Weight as is 27.5 lbs which is about 3/4lb lighter than the Riot was.


----------



## aggiebiker (Apr 18, 2006)

Nice.









It could be lighter.


----------



## Mobz (Apr 21, 2008)

love it man. looks great


----------



## Demo-9 (Mar 24, 2006)

aggiebiker said:


> Nice.
> 
> It could be lighter.


LOL. It will be. With the new profile hub, shave another 1/4lb. Not too bad for a 26" CrMo frame with a coil fork and K-rads...


----------



## XSL_WiLL (Nov 2, 2004)

That is awesome. Did you manage to track down brown nipples?


----------



## Demo-9 (Mar 24, 2006)

XSL_WiLL said:


> That is awesome. Did you manage to track down brown nipples?


Not yet. I did not get to call Wheelsmith today. WIll do tomorrow. I am thinking about gold ones though to match the gold in the frame sticker. But I may not keep the sticker... Brown is what I really want.


----------



## XSL_WiLL (Nov 2, 2004)




----------



## Strauss (Apr 27, 2007)

haha you beat me to it.


I would change the name from chocolate love to 'sexual chocolate'.


----------



## Demo-9 (Mar 24, 2006)

Strauss said:


> haha you beat me to it.
> 
> I would change the name from chocolate love to 'sexual chocolate'.


Done...

Wheelsmith is out of brown nipples. Apparently they stopped making them years ago, but did not update the website. They don't have any left over either..

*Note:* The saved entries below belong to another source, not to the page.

-- ==== Sys2Proof/Tests/Slice0.lean ====
section
/-! SUPPORT. Tests: expected values are the worked examples and vectors of spec/95_test_vectors.md (E…, V-…) and of the
rules named, written out by hand; and a witness for every statement that has hypotheses. -/

namespace Sys2Proof.Tests

open Sys2Proof Sys2Proof.Machine Sys2Proof.Stated

set_option Elab.async false

/-! ### Helpers -/

/-- 1.0, as the vectors name it. -/
def one : Word := 0x3FF0000000000000

/-- The bytes of V-A2: `rec F0, F8` for 1.0, 0.0 on `fresh(10)`. -/
def bytesA2 : List Byte := [0x07, 0, 0, 0, 0, 0, 0, 0xF0, 0x3F]

/-- The bytes of V-B1's padding record `pad F0`, with 1.0 in place of 0.5. -/
def bytesPad : List Byte := [0x07, 0, 0, 0, 0, 0, 0, 0xF0, 0x3F, 0]

/-- The predictor state of `fresh(L)`. -/
def freshPred (L : BitVec 6) : Predictor := State.reset.pred.fresh L

/-- `fresh(L)`, idle. -/
def fresh (L : BitVec 6) : State := { State.reset with pred := freshPred L }

/-- `fresh(L)` with these registers and ports. -/
def idleWith (L : BitVec 6) (regs : HostRegs) : State := { fresh L with regs := regs }

/-- `fresh(10)` while ENCODE of `n` values runs, before its first record. -/
def encoding (n capacity : Word) (vin : List Word) : State :=
  { fresh 10 with
    regs := { HostRegs.reset with capacity := capacity, lastOp := 2 }
    seq := { act := .encode, n := n }
    ports := { vin := vin, bout := [], bin := [], vout := [] }
    env := { State.reset.env with marks := [{ bytes := 0, values := 0, capacity := capacity, srcLen := 0 }] } }

/-- `fresh(10)` while DECODE of `n` values runs, before its first record. -/
def decoding (n srcLen : Word) (bin : List Byte) : State :=
  { fresh 10 with
    regs := { HostRegs.reset with srcLen := srcLen, lastOp := 3 }
    seq := { act := .decode, n := n }
    ports := { vin := [], bout := [], bin := bin, vout := [] }
    env := { State.reset.env with marks := [{ bytes := 0, values := 0, capacity := 0, srcLen := srcLen }] } }

/-- The state an outcome gives, if it gives one. -/
def nextOf : StepOutcome → Option State
  | .next t => some t
  | .fault _ => none
  | .refused _ => none

/-- A property of the state an outcome gives; false where it gives none. -/
def gives (o : StepOutcome) (p : State → Bool) : Bool := ((nextOf o).map p).getD false

/-! ### Well-formedness -/

theorem test_ill_formed_reserved47_refused : (Instr.reserved47 3).wellFormed = false ∧
    (Instr.reserved47 8).wellFormed = false := by decide

theorem test_ill_formed_reserved8F_refused : (Instr.reserved8F 7).wellFormed = false ∧
    (Instr.reserved8F 0).wellFormed = false := by decide

theorem test_reserved_ranges_accepted : (Instr.reserved47 4).wellFormed = true ∧
    (Instr.reserved47 7).wellFormed = true ∧ (Instr.reserved8F 8).wellFormed = true ∧
    (Instr.reserved8F 15).wellFormed = true := by decide

/-! ### Decoding: the words are written out from R142, R144 and R162 -/

theorem test_decode_commands :
    [0x0, 0x1, 0x2, 0x3, 0x4, 0x7, 0x8, 0xF].map decodeCmd
      = [.nop, .config, .encode, .decode, .reserved47 4, .reserved47 7, .reserved8F 8, .reserved8F 15] := by decide

/-- Bits 63..4 of CMD are ignored (R141). -/
theorem test_decode_command_ignores_high_bits : decodeCmd 0xFFFFFFFFFFFFFFF2 = .encode := by decide

/-- Slot 2: the low nibble. -/
theorem test_decode_slot2 :
    [0b00000000, 0b00000001, 0b00000010, 0b00000011, 0b00000100, 0b00000101, 0b00000110, 0b00000111].map decodeSlot2
      = [.halfF0, .halfF1, .halfF2, .halfF3, .halfF5, .halfF6, .halfF7, .halfF8]
    ∧ [0b00001000, 0b00001001, 0b00001010, 0b00001011, 0b00001100, 0b00001101, 0b00001110, 0b00001111].map decodeSlot2
      = [.halfD0, .halfD1, .halfD2, .halfD3, .halfD5, .halfD6, .halfD7, .halfD8] := by decide

/-- Slot 1: the high nibble; 0x6F is `F7, D8` (V-ST), 0x9F `D1, D8` (V-FL), 0x55 `F6, F6` (V-C1a), 0x33 `F3, F3`
(V-Z4). -/
theorem test_decode_slot1 :
    [0x6F, 0x9F, 0x55, 0x33].map decodeSlot1 = [.halfF7, .halfD1, .halfF6, .halfF3] ∧
    [0x6F, 0x9F, 0x55, 0x33].map decodeSlot2 = [.halfD8, .halfD8, .halfF6, .halfF3] := by decide

/-- Any byte is a terminator (R155). -/
theorem test_decode_term : decodeBytes .term [0x55] = .ok (.term, []) ∧ decodeBytes .term [] = .error (.truncated .term) := by
  decide

/-- A CMD word is eight bytes, the opcode in the first (R105, R141). -/
theorem test_decode_cmd_bytes : decodeBytes .cmd [0x03, 0, 0, 0, 0, 0, 0, 0x80] = .ok (.decode, []) ∧
    decodeBytes .cmd [0x03, 0, 0, 0, 0, 0, 0] = .error (.truncated .cmd) := by decide

theorem test_table_words : decodeTableWord 64 0x1 = some .config ∧ decodeTableWord 8 0x0C = some .halfD5 ∧
    decodeTableWord 0 0 = some .term := by decide

/-! ### Placing a table word -/

/-- CONFIG as the first instruction after reset: LOG_SIZE is 0 there, so ConfigurationError, STATUS 0x10014. -/
theorem test_fetch_command : gives (step (State.reset.withFetchWord 64 1)) (fun t => t.statusWord == 0x10014) := by
  decide +kernel

/-- HALF.D8 as the first instruction: one value, from a fresh instance's prediction 0 (V-H5). -/
theorem test_fetch_half : gives (step (State.reset.withFetchWord 8 0xF)) (fun t => t.ports.vout == [0]) := by
  decide +kernel

/-- TERM: the whole padding record is consumed, terminator included. -/
theorem test_fetch_term : gives (step (State.reset.withFetchWord 0 0)) (fun t =>
    t.ports.bin == [] && t.regs.bytes == 2) := by decide +kernel

/-! ### State -/

theorem test_reset_memory_wf : Memory.wf State.reset.pred.tf ∧ Memory.wf State.reset.pred.td := by decide

theorem test_write_blank_unlists : Memory.write [(3, 7)] 3 0 = [] ∧ Memory.write [(3, 7)] 1 5 = [(1, 5), (3, 7)] := by
  decide

/-! ### Codes, selection, payloads -/

/-- The lzb table of the vectors' section 2.2. -/
theorem test_lzb : [0x0, 0x1, 0xFF, 0x100, 0xFFFF, 0x12345678, 0xFF00000000, 0x0010000000000000, 0x00FFFFFFFFFFFFFF,
    0x8000000000000000].map lzb = [8, 7, 7, 6, 6, 4, 3, 1, 1, 0] := by decide +kernel

/-- V-S1 to V-S7. -/
theorem test_select : [selectEngine 0 0, selectEngine 0 5, selectEngine 5 0, selectEngine 0x100 0xFF,
    selectEngine 0x200 0x100, selectEngine 0x3FF0000000000000 0x7FE0000000000000,
    selectEngine 0x7FF8000000000000 0x0018000000000000] = [.fcm, .fcm, .dfcm, .dfcm, .fcm, .fcm, .dfcm] := by
  decide +kernel

/-- V-R1 to V-R4. -/
theorem test_ser : ser one 8 = [0, 0, 0, 0, 0, 0, 0xF0, 0x3F] ∧ ser 0x0010000000000000 7 = [0, 0, 0, 0, 0, 0, 0x10] ∧
    ser 0x12345678 5 = [0x78, 0x56, 0x34, 0x12, 0] ∧ ser 0x0200 2 = [0, 2] := by decide +kernel

/-- V-R6, V-R7. -/
theorem test_des : des [0x78, 0x56, 0x34, 0x12, 0x99] = 0x0000009912345678 ∧ des [] = 0 := by decide +kernel

/-! ### The engines -/

/-- V-P2, V-P3: the context after 1.0 on `fresh(10)` and `fresh(4)`. -/
theorem test_updF : (Predictor.updF defaultHashes one (freshPred 10)).ctxF = 0x3F0 ∧
    (Predictor.updF defaultHashes one (freshPred 4)).predF = one := by decide +kernel

/-- V-P4: the DFCM prediction after 1.0 on `fresh(10)`. -/
theorem test_updD : (Predictor.updD defaultHashes one (freshPred 10)).predD = 0x7FE0000000000000 := by decide +kernel

/-- V-P5: the carry of `predD` is discarded. -/
theorem test_predD_wraps : ({ freshPred 10 with lastD := 0xFFFFFFFFFFFFFFFF, td := [(0, 1)] } : Predictor).predD = 0 := by
  decide +kernel

/-- V-P6: a difference wraps. -/
theorem test_updD_wraps : (Predictor.updD defaultHashes 0 { freshPred 10 with lastD := one }).td = [(0, 0xC010000000000000)] := by
  decide +kernel

/-- V-P7: both contexts after 1.0, 0.0 on `fresh(16)`. -/
theorem test_observe : let p := ((freshPred 16).observe defaultHashes one).observe defaultHashes 0
    p.ctxF = 0xFC00 ∧ p.ctxD = 0xD000 := by decide +kernel

/-! ### One step of each instruction -/

theorem test_nop_while_error : exec .nop { State.reset with regs := { HostRegs.reset with err := true, errCode := 4 } }
    = .next { State.reset with regs := { HostRegs.reset with err := true, errCode := 4 } } := rfl

/-- STATUS of `config 10`: 0x10A0A. -/
theorem test_config : gives (exec .config (idleWith 4 { HostRegs.reset with logSize := 10 })) (fun t =>
    t.statusWord == 0x10A0A) := by decide +kernel

/-- V-CF17 on LOG_SIZE_MAX 16: 0x10014, and the earlier instance has ended. -/
theorem test_config_too_large : gives (exec .config (idleWith 10 { HostRegs.reset with logSize := 17 })) (fun t =>
    t.statusWord == 0x10014) := by decide +kernel

/-- ENCODE starts: BUSY and CONFIGURED, LSZ 10, LAST_OP 2. -/
theorem test_encode : gives (exec .encode (idleWith 10 { HostRegs.reset with count := 3 })) (fun t =>
    t.statusWord == 0x20A09 && t.seq.n == 3) := by decide +kernel

/-- ENCODE without an instance: 0x20054. -/
theorem test_encode_not_configured : gives (exec .encode State.reset) (fun t => t.statusWord == 0x20054) := by
  decide +kernel

/-- DECODE starts: BUSY and CONFIGURED, LSZ 10, LAST_OP 3. -/
theorem test_decode : gives (exec .decode (idleWith 10 { HostRegs.reset with count := 2 })) (fun t =>
    t.statusWord == 0x30A09 && t.seq.n == 2) := by decide +kernel

/-- DECODE without an instance: 0x30054. -/
theorem test_decode_not_configured : gives (exec .decode State.reset) (fun t => t.statusWord == 0x30054) := by
  decide +kernel

/-- OP 5: IllegalCommand, the instance stays. -/
theorem test_reserved47 : gives (exec (.reserved47 5) (fresh 10)) (fun t => t.statusWord == 0x50A4C) := by decide +kernel

/-- OP 9: IllegalCommand, without an instance. -/
theorem test_reserved8F : gives (exec (.reserved8F 9) State.reset) (fun t => t.statusWord == 0x90044) := by decide +kernel

/-- Each half takes as many payload bytes as R152 says: from nine bytes the rest is left on BIN. -/
theorem test_half_lengths : halfRows.map (fun row =>
    ((nextOf (exec row.1 (decoding 2 9 (List.replicate 9 1)))).map fun t => t.ports.bin.length).getD 99)
    = [1, 2, 3, 4, 6, 7, 8, 9, 1, 2, 3, 4, 6, 7, 8, 9] := by decide +kernel

/-- An FCM half XORs its residual with `predF`, a DFCM half with `predD`: V-H3's state, predictions 0x10 and 0x20. -/
theorem test_half_engines :
    gives (exec .halfF7 { decoding 2 1 [0x03] with pred := (freshPred 10).observe defaultHashes 0x10 }) (fun t => t.ports.vout == [0x13])
    ∧ gives (exec .halfD7 { decoding 2 1 [0x03] with pred := (freshPred 10).observe defaultHashes 0x10 })
      (fun t => t.ports.vout == [0x23]) := by decide +kernel

/-- V-H4 in a record: F0 gives 1.0. -/
theorem test_halfF0 : gives (exec .halfF0 (decoding 2 8 (bytesA2.drop 1))) (fun t => t.ports.vout == [one]) := by
  decide +kernel

/-- TERM takes one byte whatever it is. -/
theorem test_term : gives (exec .term { decoding 1 2 [0x55, 0x66] with regs := { HostRegs.reset with srcLen := 2, values := 1 } })
    (fun t => t.ports.bin == [0x66] && t.regs.srcLen == 1) := by decide +kernel

/-! ### One record step -/

/-- V-A2: the record of 1.0, 0.0 on `fresh(10)`. -/
theorem test_encode_record : gives (encoding 2 100 [one, 0]).blockStep (fun t =>
    t.ports.bout == bytesA2 && t.regs.capacity == 91) := by decide +kernel

/-- The capacity of V-A2's record less one raises CapacityExhausted: nothing is pushed. -/
theorem test_encode_capacity : gives (encoding 2 8 [one, 0]).blockStep (fun t =>
    t.ports.bout == [] && t.statusWord == 0x20024) := by decide +kernel

/-- V-A2 decoded. -/
theorem test_decode_record : gives (decoding 2 9 bytesA2).blockStep (fun t =>
    t.ports.vout == [one, 0] && t.regs.srcLen == 0) := by decide +kernel

/-- V-A2 with its last byte cut off underflows at the body: only the header is popped. -/
theorem test_decode_underflow : gives (decoding 2 8 (bytesA2.take 8)).blockStep (fun t =>
    t.statusWord == 0x30034 && t.regs.bytes == 1 && t.ports.vout == []) := by decide +kernel

/-! ### The window -/

/-- A read of the reserved offset 0x48 gets a bus error, a read of STATUS answers it. -/
theorem test_bus : gives ((fresh 10).outsideStep (.busRead 0x48 64)) (fun t => t.env.bus == .error) ∧
    gives ((fresh 10).outsideStep (.busRead 0x28 64)) (fun t => t.env.bus == .data 0xA08) := by decide +kernel

/-- CFG keeps six bits. -/
theorem test_cfg_write : gives (State.reset.outsideStep (.busWrite 0x08 64 0x4A)) (fun t => t.regs.logSize == 10) := by
  decide +kernel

So the search continues. I may go gold....


----------



## A Grove (Nov 12, 2006)

Rattlecan?


----------



## Demo-9 (Mar 24, 2006)

Rattlecan the spokes?? They will look like crap when I rebuild the wheel and use the spoke wrench. Right now I am leaning towards gold anodized DT nipples.










But I may grab a bag of silver and get them anodized brown. Gotta check on the cost of the plater.


----------



## A Grove (Nov 12, 2006)

only thing I may see being not-so-good 'bout trying to get the silver annodized is that you'd be using alum. nips then... Brass are much, much better.


----------



## snaky69 (Mar 8, 2005)

I personally think for the bling gain the brown nipples may not be worth it, they'll get way dirty anyway if you ever remotely touch dirt.

To whoever said it could be lighter, my nempro weighs 31.8lbs and I would not want it any lighter.


----------



## GotMojo? (Mar 25, 2004)

That bike is so f'ing hot. I am tempted to order one of those frames...


----------



## Demo-9 (Mar 24, 2006)

Yeah I am contemplating the Al vs. brass nipples as well. I build all of my wheels so I know it will be fine. But indeed brass nipples are stronger and longer lasting. I have never broken or pulled a spoke through an Al nipple. I have broken a few spokes but not the nipple.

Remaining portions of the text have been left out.